Conceptually, what is the definition of an idle server?

What resource metrics would you look at to make an assumption on whether or not a server was idle?

Would you look at:

  • CPU utilization
  • Disk Usage
  • Memory Usage

If so, what thresholds would these have to be at to decide if something is idle?

Would reboots and patching skew your results if you purely looked at these statistics.


Solution 1:

A machine is idle when it's not performing the task it's supposed to perform for lack of requests. For example, if you had an email server, you could determine if it was fielding any requests from the email application on it. If it isn't, and that's the only thing on there, then it's idle. Things of course get more complicated with collocated services on a single node.

In general, if you can pull the power and nobody cares then it's idle.

Solution 2:

"Idle" is not a black and white concept: even a busy server can have free CPU cycles, IOPs and memory to run some other application.

As a rule of thumb, target CPU load should be at around ~80% and not above ~90%, as maxing out the CPU will greatly increase system latency. CPU load under ~60% generally meas your server is underutilized.

Please also consider that a very I/O-dependant workload will tax the disks but the CPU will be mostly idling (wait time in Linux terms), so maybe you can run a CPU-heavy computation on a I/O-loaded server without too much performance degradation.

Solution 3:

What operating system is it and what is/was the server's purpose?

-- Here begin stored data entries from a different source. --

theorem step_without_tag (h : s.inp.length < 4) : step s = .next ((atEnd s).errorEntry .truncatedInput) := by
  have havail : s.avail < 4 := by rwa [avail_of_inPos_eq_zero hpos]
  rw [step_in_header hphase hoverlap]
  obtain ⟨i, hcontext, -, hfetch⟩ := execFetched_exec .header s
  rw [hfetch]
  cases i with
  | hdr m n r =>
    change execHdr m n r s = _
    rw [execHdr_eq m n r s (by simp [hpos]), if_pos havail]
  | ctrl | lit | brefLong | brefShort | endDecode => cases hcontext

theorem step_with_tag (hinp : s.inp = m.c0 :: m.c1 :: m.c2 :: m.c3 :: tl) :
    ∃ (n : BitVec 32) (r : BitVec 64), step s = execHdr m n r s := by
  have hrest : rest s = m.c0 :: m.c1 :: m.c2 :: m.c3 :: tl := by rw [rest_of_inPos_eq_zero hpos, hinp]
  obtain ⟨n, r, hfetch, -⟩ := execFetched_header hrest
  exact ⟨n, r, by rw [step_in_header hphase hoverlap, hfetch]⟩

theorem step_foreign_tag (hinp : s.inp = m.c0 :: m.c1 :: m.c2 :: m.c3 :: tl) (hm : m ∉ s.cfg.magicSet) :
    step s = .next ((advance 4 s).errorEntry .formatMismatch) := by
  have havail : ¬ s.avail < 4 := by simp [avail_of_inPos_eq_zero hpos, hinp]
  obtain ⟨n, r, hstep⟩ := step_with_tag hphase hoverlap hpos hinp
  rw [hstep, execHdr_eq m n r s (by simp [hpos]), if_neg havail, if_pos hm]

/-- Whether the size was read before the container ended or not, the error is the same. -/
theorem step_cut_header (hinp : s.inp = m.c0 :: m.c1 :: m.c2 :: m.c3 :: tl) (hm : m ∈ s.cfg.magicSet)
    (htl : tl.length < 12) :
    ∃ size, step s = .next (((atEnd s).setDeclaredSize size).errorEntry .truncatedInput) := by
  have hlength : s.avail = tl.length + 4 := by simp [avail_of_inPos_eq_zero hpos, hinp]
  obtain ⟨n, r, hstep⟩ := step_with_tag hphase hoverlap hpos hinp
  rw [hstep, execHdr_eq m n r s (by simp [hpos]), if_neg (by omega), if_neg (not_not_intro hm)]
  by_cases hsize : s.avail < 8
  · exact ⟨s.declaredSize, by rw [if_pos hsize]; rfl⟩
  · exact ⟨n, by rw [if_neg hsize, if_pos (by omega)]⟩

theorem step_too_large (hinp : s.inp = encode (.hdr m n r) ++ payload) (hm : m ∈ s.cfg.magicSet)
    (hn : s.cfg.maxOut < n) : step s = .refused .outputTooLarge := by
  have havail : 16 ≤ s.avail := by
    rw [avail_of_inPos_eq_zero hpos, hinp]
    exact le_length_hdr_append m n r payload
  rw [step_header_encode hphase hoverlap hpos hinp, execHdr_eq m n r s (by simp [hpos]), if_neg (by omega),
    if_neg (not_not_intro hm), if_neg (by omega), if_neg (by omega), if_pos hn]

end Step

end Sys2Proof.Proofs
end

section
/-! PROOF. The step machine simulates the reference decode (44_reference_decoder.md R203). In RUN the reference loop's
arguments are the machine's own registers, and one step is one iteration. -/

namespace Sys2Proof.Proofs

open Sys2Proof Sys2Proof.Machine Sys2Proof.Safety Sys2Proof.Laws

/-! ### The invariant along a decode -/

section Invariant

variable {s u t : State}

theorem inv_start (hcfg : s.cfg.wf) : Inv s.start where
  outDense := rfl
  outLenLe := Nat.le_refl _
  errIff := by simp
  atStart _ := ⟨rfl, rfl, rfl, rfl, rfl, rfl⟩
  bitsLe := by simp
  bitsLt := by simp
  pastHeader := by simp
  inPosLe := by simp
  consumed := by simp
  inPosBound := by simp
  fits := by simp
  full := by simp
  cfgWf := hcfg

theorem inv_afterHeader {n : BitVec 32} (hinv : Inv s) (hphase : s.phase = .header) (hlen : 16 ≤ s.inp.length)
    (hn : n ≤ s.cfg.maxOut) : Inv (afterHeader n s) := by
  obtain ⟨-, hout, hlen0, hpos, -, hbits⟩ := hinv.atStart (.inr hphase)
  have herr : s.err.isSome = false := by
    simpa [hphase] using hinv.errIff
  have hcursor : (afterHeader n s).inPos.toNat = 16 := by simp [afterHeader, advance, hpos]
  have houtLen : (afterHeader n s).outLen.toNat = 0 := by simp [afterHeader, advance, hlen0]
  have hbits0 : (afterHeader n s).bitsRemaining.toNat = 0 := by simp [afterHeader, advance, hbits]
  exact {
    outDense := by simp [OutDense, afterHeader, advance, hout, hlen0]
    outLenLe := by omega
    errIff := by simp [afterHeader, advance, herr]
    atStart := by simp [afterHeader]
    bitsLe := by omega
    bitsLt := by omega
    pastHeader := by omega
    inPosLe := fun _ => by rw [hcursor]; exact hlen
    consumed := by omega
    inPosBound := by omega
    fits := fun _ => BitVec.le_def.mp hn
    full := by simp [afterHeader]
    cfgWf := hinv.cfgWf }

/-- The state `u` in which an iteration from `s` runs its operation: the flag bits fetched as the reference decode fetches
them, and nothing else changed. -/
structure Fetched (s u : State) : Prop where
  regs : u = { s with inPos := u.inPos, controlByte := u.controlByte, bitsRemaining := u.bitsRemaining }
  ready : OpReady u
  flags : fetchFlags s.inp s.inPos.toNat s.controlByte s.bitsRemaining.toNat =
    some (u.inPos.toNat, u.controlByte, u.bitsRemaining.toNat)
  pos_ge : s.inPos.toNat ≤ u.inPos.toNat
  consumed : 8 * u.inPos.toNat ≤ 128 + 25 * u.outLen.toNat + u.bitsRemaining.toNat

theorem bitsRemaining_toNat_ne_zero (h : s.bitsRemaining ≠ 0#4) : s.bitsRemaining.toNat ≠ 0 :=
  fun hzero => h (BitVec.eq_of_toNat_eq hzero)

theorem fetched_self (hinv : Inv s) (hready : OpReady s) (hbits : s.bitsRemaining ≠ 0#4) : Fetched s s where
  regs := rfl
  ready := hready
  flags := by rw [fetchFlags, if_neg (bitsRemaining_toNat_ne_zero hbits)]
  pos_ge := Nat.le_refl _
  consumed := hinv.consumed hready.run

theorem fetched_afterControl {c : Byte} (hinv : Inv s) (hphase : s.phase = .run) (hbits : s.bitsRemaining = 0#4)
    (hc : s.inp[s.inPos.toNat]? = some c) (hready : OpReady (afterControl c s)) : Fetched s (afterControl c s) := by
  have hbound := hinv.inPosBound
  have hpos : (afterControl c s).inPos.toNat = s.inPos.toNat + 1 := advance_toNat (by omega)
  have hflags : s.bitsRemaining.toNat = 0 := by rw [hbits]; rfl
  have hconsumed := hinv.consumed hphase
  refine ⟨rfl, hready, ?_, by omega, ?_⟩
  · rw [hpos, hflags, fetchFlags, if_pos rfl, hc]
    rfl
  · change 8 * (afterControl c s).inPos.toNat ≤ 128 + 25 * s.outLen.toNat + 8
    omega

theorem bitsRemaining_of_opDone {pos : Nat} {out : List Byte} (hready : OpReady u) (hdone : OpDone u t pos out) :
    t.bitsRemaining.toNat = u.bitsRemaining.toNat - 1 := by
  rw [hdone.regs]
  exact BitVec.toNat_sub_of_le (BitVec.le_def.mpr hready.bits1)

/-- What an iteration that completes keeps of the state it began in; the output grows. -/
theorem Fetched.kept_done {pos : Nat} {out : List Byte} (h : Fetched s u) (hdone : OpDone u t pos out) :
    t.phase = s.phase ∧ t.err = s.err ∧ t.declaredSize = s.declaredSize ∧ t.inp = s.inp ∧ t.cfg = s.cfg ∧
      s.outLen.toNat < t.outLen.toNat := by
  have hlen : u.outLen = s.outLen := by rw [h.regs]
  have hgrows := hdone.grows
  rw [hlen] at hgrows
  refine ⟨?_, ?_, ?_, ?_, ?_, hgrows⟩ <;>
  · rw [hdone.regs, h.regs]

/-- R25, R34: an operation that completes keeps the invariant; three bytes and a flag bit are paid for by the byte it
appends. -/
theorem Fetched.inv_done {pos : Nat} {out : List Byte} (hinv : Inv s) (hrun : s.phase = .run) (h : Fetched s u)
    (hdone : OpDone u t pos out) : Inv t := by
  obtain ⟨hphase, herr, hsize, hinp, hcfg, -⟩ := h.kept_done hdone
  have hbits := bitsRemaining_of_opDone h.ready hdone
  have hbits1 := h.ready.bits1
  have hbits8 := h.ready.bits8
  have husize : u.declaredSize = s.declaredSize := by rw [h.regs]
  have huinp : u.inp = s.inp := by rw [h.regs]
  have hpos := hdone.pos_eq
  have hposle := hdone.pos_le
  have hposgt := hdone.pos_gt
  have hgrows := hdone.grows
  have hge := h.pos_ge
  have hconsumed := h.consumed
  have hpast := hinv.pastHeader hrun
  have hlt := t.outLen.isLt
  exact {
    outDense := hdone.dense
    outLenLe := by rw [hsize, ← husize]; exact hdone.fits
    errIff := by rw [herr, hphase]; exact hinv.errIff
    atStart := by simp [hphase, hrun]
    bitsLe := by omega
    bitsLt := by omega
    pastHeader := by omega
    inPosLe := fun _ => by rw [hpos, hinp, ← huinp]; exact hdone.pos_in
    consumed := by omega
    inPosBound := by omega
    fits := fun _ => by rw [hsize, hcfg]; exact hinv.fits hrun
    full := by simp [hphase, hrun]
    cfgWf := by rw [hcfg]; exact hinv.cfgWf }

end Invariant

/-! ### Ending as the reference decode says -/

/-- The run from `s` ends as `r` says; with `spent` steps before it, it takes at most `declared_size + 2` (R138). -/
def EndsAs (spent : Nat) (s : State) : DecodeResult → Prop
  | .ok out p => ∃ (n : Nat) (t : State), Sys2Proof.core.run n s = .next t ∧ t.phase = .done ∧
      n + spent ≤ t.declaredSize.toNat + 2 ∧ OutDense t ∧ t.outBytes = out ∧ out.length = t.declaredSize.toNat ∧
      t.inPos.toNat = p
  | .err k p => ∃ (n : Nat) (t : State), Sys2Proof.core.run n s = .next t ∧ t.phase = .error ∧
      n + spent ≤ t.declaredSize.toNat + 2 ∧ t.err = some k ∧ t.inPos.toNat = p
  | .refused => ∃ n : Nat, Sys2Proof.core.run n s = .refused .outputTooLarge

section EndsAs

variable {spent spent' : Nat} {s t : State} {r : DecodeResult}

theorem EndsAs.mono (h : EndsAs spent' s r) (hle : spent ≤ spent') : EndsAs spent s r := by
  cases r with
  | ok out p =>
    obtain ⟨n, t, hrun, hphase, hn, hrest⟩ := h
    exact ⟨n, t, hrun, hphase, by omega, hrest⟩
  | err k p =>
    obtain ⟨n, t, hrun, hphase, hn, hrest⟩ := h
    exact ⟨n, t, hrun, hphase, by omega, hrest⟩
  | refused => exact h

theorem EndsAs.of_step (h : EndsAs (spent + 1) t r) (hstep : step s = .next t) : EndsAs spent s r := by
  cases r with
  | ok out p =>
    obtain ⟨n, u, hrun, hphase, hn, hrest⟩ := h
    exact ⟨n + 1, u, (core_run_next hstep).trans hrun, hphase, by omega, hrest⟩
  | err k p =>
    obtain ⟨n, u, hrun, hphase, hn, hrest⟩ := h
    exact ⟨n + 1, u, (core_run_next hstep).trans hrun, hphase, by omega, hrest⟩
  | refused =>
    obtain ⟨n, hrun⟩ := h
    exact ⟨n + 1, (core_run_next hstep).trans hrun⟩

theorem endsAs_done (hphase : t.phase = .done) (hspent : spent ≤ t.declaredSize.toNat + 2) (hdense : OutDense t)
    (hfull : t.outLen = t.declaredSize) : EndsAs spent t (.ok t.outBytes t.inPos.toNat) :=
  ⟨0, t, rfl, hphase, by omega, hdense, rfl, by rw [outBytes_length hdense, hfull], rfl⟩

theorem endsAs_errorEntry (k : ErrorKind) (hspent : spent ≤ s.declaredSize.toNat + 2) :
    EndsAs spent (s.errorEntry k) (.err k s.inPos.toNat) :=
  ⟨0, s.errorEntry k, rfl, rfl, by rw [errorEntry_declaredSize]; omega, rfl, rfl⟩

theorem endsAs_refused (hstep : step s = .refused .outputTooLarge) : EndsAs spent s .refused :=
  ⟨1, core_run_refused hstep⟩

theorem endsAs_atEnd (hspent : spent ≤ s.declaredSize.toNat + 2) (hlen : s.inp.length < 2 ^ 64) :
    EndsAs spent ((atEnd s).errorEntry .truncatedInput) (.err .truncatedInput s.inp.length) := by
  have hcursor : (atEnd s).inPos.toNat = s.inp.length := Nat.mod_eq_of_lt hlen
  rw [← hcursor]
  exact endsAs_errorEntry .truncatedInput hspent

end EndsAs

/-! ### One iteration -/

section Loop

variable {s u t : State} {fuel : Nat}

/-- The reference loop (R200) on the machine's registers. -/
def refFrom (fuel : Nat) (s : State) : DecodeResult :=
  refLoop s.inp s.declaredSize.toNat fuel s.inPos.toNat s.outBytes s.controlByte s.bitsRemaining.toNat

If I had no other information and I needed to determine is a server was idle I would check to see which services were installed/running and then log some network activity specifically targeting those services. Linux and Windows both have logon auditing. Windows has the performance monitor for monitoring general network activity, and many built in counters of active sessions for various services. For a file server you can check for recently modified/accessed files.

I don't think any of the metrics you've listed are really good indicators of activity or inactivity since there are so many ways to get 'false positives', depending on what you're looking for. E.g. an antivirus program could use CPU cycles or the disk could be full of unused files.

If you want to tell me which OS you're using and what the purpose of the server is/was (if you know) I can edit my answer and provide you with more information.